BEGIN
/-! ### measureFrame -/

@[simp] theorem State.measureFrame_lanes (s : State) (sums : List Int) :
    (s.measureFrame sums).lanes = s.lanes := rfl
@[simp] theorem State.measureFrame_points (s : State) (sums : List Int) :
    (s.measureFrame sums).points = s.points := rfl
@[simp] theorem State.measureFrame_inputMap (s : State) (sums : List Int) :
    (s.measureFrame sums).inputMap = s.inputMap := rfl
@[simp] theorem State.measureFrame_masks (s : State) (sums : List Int) :
    (s.measureFrame sums).masks = s.masks := rfl
@[simp] theorem State.measureFrame_audio (s : State) (sums : List Int) :
    (s.measureFrame sums).audio = s.audio := rfl
@[simp] theorem State.measureFrame_slots (s : State) (sums : List Int) :
    (s.measureFrame sums).slots = s.slots := rfl
@[simp] theorem State.measureFrame_store (s : State) (sums : List Int) :
    (s.measureFrame sums).store = s.store := rfl
@[simp] theorem State.measureFrame_runner (s : State) (sums : List Int) :
    (s.measureFrame sums).runner = s.runner := rfl
@[simp] theorem State.measureFrame_zones (s : State) (sums : List Int) :
    (s.measureFrame sums).zones = s.zones := rfl
@[simp] theorem State.measureFrame_calls (s : State) (sums : List Int) :
    (s.measureFrame sums).calls = s.calls := rfl
@[simp] theorem State.measureFrame_record (s : State) (sums : List Int) :
    (s.measureFrame sums).record = s.record := rfl
@[simp] theorem State.measureFrame_staging (s : State) (sums : List Int) :
    (s.measureFrame sums).staging = s.staging := rfl
@[simp] theorem State.measureFrame_causes (s : State) (sums : List Int) :
    (s.measureFrame sums).causes = s.causes := rfl
@[simp] theorem State.measureFrame_timeBase (s : State) (sums : List Int) :
    (s.measureFrame sums).timeBase = s.timeBase := rfl
@[simp] theorem State.measureFrame_pending (s : State) (sums : List Int) :
    (s.measureFrame sums).pending = s.pending := rfl

/-! ### report -/

@[simp] theorem State.report_lanes (s : State) (l : LogLane) (c z : Option Nat) (d : Detail) :
    (s.report l c z d).lanes = s.lanes := rfl
@[simp] theorem State.report_points (s : State) (l : LogLane) (c z : Option Nat) (d : Detail) :
    (s.report l c z d).points = s.points := rfl
@[simp] theorem State.report_inputMap (s : State) (l : LogLane) (c z : Option Nat) (d : Detail) :
    (s.report l c z d).inputMap = s.inputMap := rfl
@[simp] theorem State.report_masks (s : State) (l : LogLane) (c z : Option Nat) (d : Detail) :
    (s.report l c z d).masks = s.masks := rfl
@[simp] theorem State.report_audio (s : State) (l : LogLane) (c z : Option Nat) (d : Detail) :
    (s.report l c z d).audio = s.audio := rfl
@[simp] theorem State.report_slots (s : State) (l : LogLane) (c z : Option Nat) (d : Detail) :
    (s.report l c z d).slots = s.slots := rfl
@[simp] theorem State.report_store (s : State) (l : LogLane) (c z : Option Nat) (d : Detail) :
    (s.report l c z d).store = s.store := rfl
@[simp] theorem State.report_runner (s : State) (l : LogLane) (c z : Option Nat) (d : Detail) :
    (s.report l c z d).runner = s.runner := rfl
@[simp] theorem State.report_zones (s : State) (l : LogLane) (c z : Option Nat) (d : Detail) :
    (s.report l c z d).zones = s.zones := rfl
@[simp] theorem State.report_calls (s : State) (l : LogLane) (c z : Option Nat) (d : Detail) :
    (s.report l c z d).calls = s.calls := rfl
@[simp] theorem State.report_watch (s : State) (l : LogLane) (c z : Option Nat) (d : Detail) :
    (s.report l c z d).watch = s.watch := rfl
@[simp] theorem State.report_staging (s : State) (l : LogLane) (c z : Option Nat) (d : Detail) :
    (s.report l c z d).staging = s.staging := rfl
@[simp] theorem State.report_causes (s : State) (l : LogLane) (c z : Option Nat) (d : Detail) :
    (s.report l c z d).causes = s.causes := rfl
@[simp] theorem State.report_timeBase (s : State) (l : LogLane) (c z : Option Nat) (d : Detail) :
    (s.report l c z d).timeBase = s.timeBase := rfl
@[simp] theorem State.report_pending (s : State) (l : LogLane) (c z : Option Nat) (d : Detail) :
    (s.report l c z d).pending = s.pending := rfl

/-! ### alarmEvent -/

@[simp] theorem State.alarmEvent_points (s : State) (l : LogLane) (z : Nat) (d : Detail) :
    (s.alarmEvent l z d).points = s.points := rfl
@[simp] theorem State.alarmEvent_inputMap (s : State) (l : LogLane) (z : Nat) (d : Detail) :
    (s.alarmEvent l z d).inputMap = s.inputMap := rfl
@[simp] theorem State.alarmEvent_masks (s : State) (l : LogLane) (z : Nat) (d : Detail) :
    (s.alarmEvent l z d).masks = s.masks := rfl
@[simp] theorem State.alarmEvent_audio (s : State) (l : LogLane) (z : Nat) (d : Detail) :
    (s.alarmEvent l z d).audio = s.audio := rfl
@[simp] theorem State.alarmEvent_slots (s : State) (l : LogLane) (z : Nat) (d : Detail) :
    (s.alarmEvent l z d).slots = s.slots := rfl
@[simp] theorem State.alarmEvent_store (s : State) (l : LogLane) (z : Nat) (d : Detail) :
    (s.alarmEvent l z d).store = s.store := rfl
@[simp] theorem State.alarmEvent_runner (s : State) (l : LogLane) (z : Nat) (d : Detail) :
    (s.alarmEvent l z d).runner = s.runner := rfl
@[simp] theorem State.alarmEvent_zones (s : State) (l : LogLane) (z : Nat) (d : Detail) :
    (s.alarmEvent l z d).zones = s.zones := rfl
@[simp] theorem State.alarmEvent_calls (s : State) (l : LogLane) (z : Nat) (d : Detail) :
    (s.alarmEvent l z d).calls = s.calls := rfl
@[simp] theorem State.alarmEvent_watch (s : State) (l : LogLane) (z : Nat) (d : Detail) :
    (s.alarmEvent l z d).watch = s.watch := rfl
@[simp] theorem State.alarmEvent_staging (s : State) (l : LogLane) (z : Nat) (d : Detail) :
    (s.alarmEvent l z d).staging = s.staging := rfl
@[simp] theorem State.alarmEvent_causes (s : State) (l : LogLane) (z : Nat) (d : Detail) :
    (s.alarmEvent l z d).causes = s.causes := rfl
@[simp] theorem State.alarmEvent_timeBase (s : State) (l : LogLane) (z : Nat) (d : Detail) :
    (s.alarmEvent l z d).timeBase = s.timeBase := rfl
@[simp] theorem State.alarmEvent_pending (s : State) (l : LogLane) (z : Nat) (d : Detail) :
    (s.alarmEvent l z d).pending = s.pending := rfl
END
• **What you need to do**:
Could you set down, word for word, only the lines above from the line with "theorem State.alarmEvent_masks (s" to the line with "(s.alarmEvent l z d).calls", including both?

• **Answer to this exercise**:
@[simp] theorem State.alarmEvent_masks (s : State) (l : LogLane) (z : Nat) (d : Detail) :
    (s.alarmEvent l z d).masks = s.masks := rfl
@[simp] theorem State.alarmEvent_audio (s : State) (l : LogLane) (z : Nat) (d : Detail) :
    (s.alarmEvent l z d).audio = s.audio := rfl
@[simp] theorem State.alarmEvent_slots (s : State) (l : LogLane) (z : Nat) (d : Detail) :
    (s.alarmEvent l z d).slots = s.slots := rfl
@[simp] theorem State.alarmEvent_store (s : State) (l : LogLane) (z : Nat) (d : Detail) :
    (s.alarmEvent l z d).store = s.store := rfl
@[simp] theorem State.alarmEvent_runner (s : State) (l : LogLane) (z : Nat) (d : Detail) :
    (s.alarmEvent l z d).runner = s.runner := rfl
@[simp] theorem State.alarmEvent_zones (s : State) (l : LogLane) (z : Nat) (d : Detail) :
    (s.alarmEvent l z d).zones = s.zones := rfl
@[simp] theorem State.alarmEvent_calls (s : State) (l : LogLane) (z : Nat) (d : Detail) :
    (s.alarmEvent l z d).calls = s.calls := rfl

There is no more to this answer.